Keynote Speakers
Kerry Sherman
PhD
Digital interventions to facilitate decision making and adjustment in chronic and acute conditions
Kerry Sherman is a Professor of Health Psychology and Director of Research Training, in the Centre for Emotional Health and School of Psychological Sciences, Macquarie University, Sydney. She is the President-Elect of the International Society of Behavioral Medicine, a previous President of the Australasian Society for Behavioural Health and Medicine, and an elected Fellow of the Society of Behavioral Medicine: SBM. Dr Sherman has served as Associate Editor for Annals of Behavioral Medicine, Journal of Behavioral Medicine and Health Psychology & Behavioral Medicine.

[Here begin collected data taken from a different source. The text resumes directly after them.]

/-! ## Queue commands (R309, R310) -/

/-- A field of a command. -/
def Cmd.at (c : Cmd) (off k : Nat) : Nat := field c.bytes off k
/-- The class. -/
def Cmd.cls (c : Cmd) : Nat := c.at 0 1
/-- The op. -/
def Cmd.op (c : Cmd) : Nat := c.at 1 1
/-- The command identifier. -/
def Cmd.cid (c : Cmd) : Half := BitVec.ofNat 16 (c.at 2 2)
/-- The ORDER flag. -/
def Cmd.order (c : Cmd) : Bool := bit (c.at 4 2) 0
/-- Whether a command is a boundary command (R314). -/
def Cmd.boundary (c : Cmd) : Bool := c.cls == 1 || c.cls == 2 || c.cls == 4
/-- Whether a command's completion is due. -/
def Cmd.isDone (c : Cmd) : Bool :=
  match c.phase with
  | .done _ => true
  | _ => false
/-- Whether a command has not started. -/
def Cmd.unstarted (c : Cmd) : Bool := c.phase == .accepted
/-- The contexts that a COPY names (R310). -/
def Cmd.named (c : Cmd) : List Nat :=
  (if c.at 0x24 1 = 2 then [c.at 0x28 2] else []) ++ (if c.at 0x25 1 = 2 then [c.at 0x2A 2] else [])

/-- Whether a command's class, op, flags, reserved fields and values keep R309 and R310; `windows` is PART_WINDOWS. -/
def validCmd (windows : Nat) (c : Cmd) : Bool :=
  let z (off k : Nat) : Bool := zeros c.bytes off k
  let op := c.op
  c.at 4 2 / 2 == 0 && z 6 2 && z 0xC 4 &&
  match c.cls with
  | 1 =>
    decide (1 ≤ op ∧ op ≤ 6) && z 0x14 4 && z 0x28 24 &&
      (if op = 2 then decide (c.at 0x12 2 < windows) else z 0x12 2) && (op == 1 || op == 6 || z 0x18 8) &&
      (op == 1 || z 0x20 8)
  | 2 =>
    op == 0 && z 0x2A 6 && z 0x38 8 && c.at 0x18 8 % 64 == 0 && c.at 0x20 8 % 16 == 0 && decide (c.at 0x28 2 ≤ 4096)
  | 3 =>
    let sk := c.at 0x24 1
    let dk := c.at 0x25 1
    let len := c.at 0x20 4
    op == 0 && z 0x27 1 && z 0x2C 20 && len % 64 == 0 && decide (64 ≤ len ∧ len ≤ 16777216) && decide (sk ≤ 3 ∧ dk ≤ 3) &&
      !(sk == 3 && dk == 3) && (sk == 3 || dk == 3 || z 0x26 1) && (sk == 2 || z 0x28 2) && (dk == 2 || z 0x2A 2)
  | 4 => (op == 1 || (op == 2 && z 0x18 8)) && z 0x11 7 && z 0x20 32 && decide (c.at 0x10 1 ≤ 15)
  | 5 => decide (op ≤ 1) && z 0x10 48
  | 6 =>
    (op == 2 || (op == 1 && decide (1 ≤ c.at 0x10 8 ∧ c.at 0x10 8 ≤ 4000000000))) && z 0x18 40
  | _ => false

/-- The queues of a partition. -/
def State.queuesOf (s : State) (p : Nat) : List Nat :=
  s.queues.filterMap fun (i, q) => if q.port.isSome ∧ q.part = p then some i else none

/-- The commands of a partition that have not completed, with their queues. -/
def State.cmdsOf (s : State) (p : Nat) : List (Nat × Cmd) :=
  (s.queuesOf p).flatMap fun q => (s.queue q).cmds.map (q, ·)

/-! ## Completions (R308, R311, R319) -/

/-- The 16 bytes of a completion (R311). -/
def cplBytes (c : Cpl) (head : Nat) (phase : Bool) : Bytes :=
  leBytes 4 c.result.toNat ++ leBytes 4 c.detail.toNat ++ leBytes 2 head ++ leBytes 2 c.cid.toNat ++ [c.status] ++
    leBytes 1 ((if phase then 1 else 0) + (if c.kerf then 2 else 0) + (if c.fault then 4 else 0)) ++ leBytes 2 c.aux.toNat

/-- Whether a completion queue is full: the entry after its tail would be the head (R308). -/
def Queue.full (q : Queue) : Bool := (q.cqTail + 1) % q.cqSize == q.cqHead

Her research focuses on determinants of psychosocial adjustment following diagnosis and treatment of serious and chronic conditions, and on the development of e-health and m-health interventions to support these individuals. This work cuts across several illnesses including breast cancer, head and neck cancer, prostate cancer and pelvic pain conditions, including endometriosis. She has developed, evaluated and implemented interventions aimed at supporting individuals diagnosed with cancer to facilitate decision making, address post-cancer body image distress, and enhance management of treatment side effects. Dr Sherman has developed and validated measures for assessing sexual functioning, rumination, illness perceptions for cross-cultural contexts, and beliefs about stress. Her research also extends to investigating the effect of serious illness on interpersonal relationships, in terms of relationship satisfaction, interpersonal communication, and relationship formation. Dr Sherman’s current research is focused on understanding the psychosocial impacts of endometriosis and in developing supportive interventions for people living with this chronic condition and in developing decisional support interventions in the context of hearing health.
William H. Dietz
MD, PhD
Hope or Despair? How can we mitigate the Global Syndemic of Obesity, Undernutrition, and Climate Change?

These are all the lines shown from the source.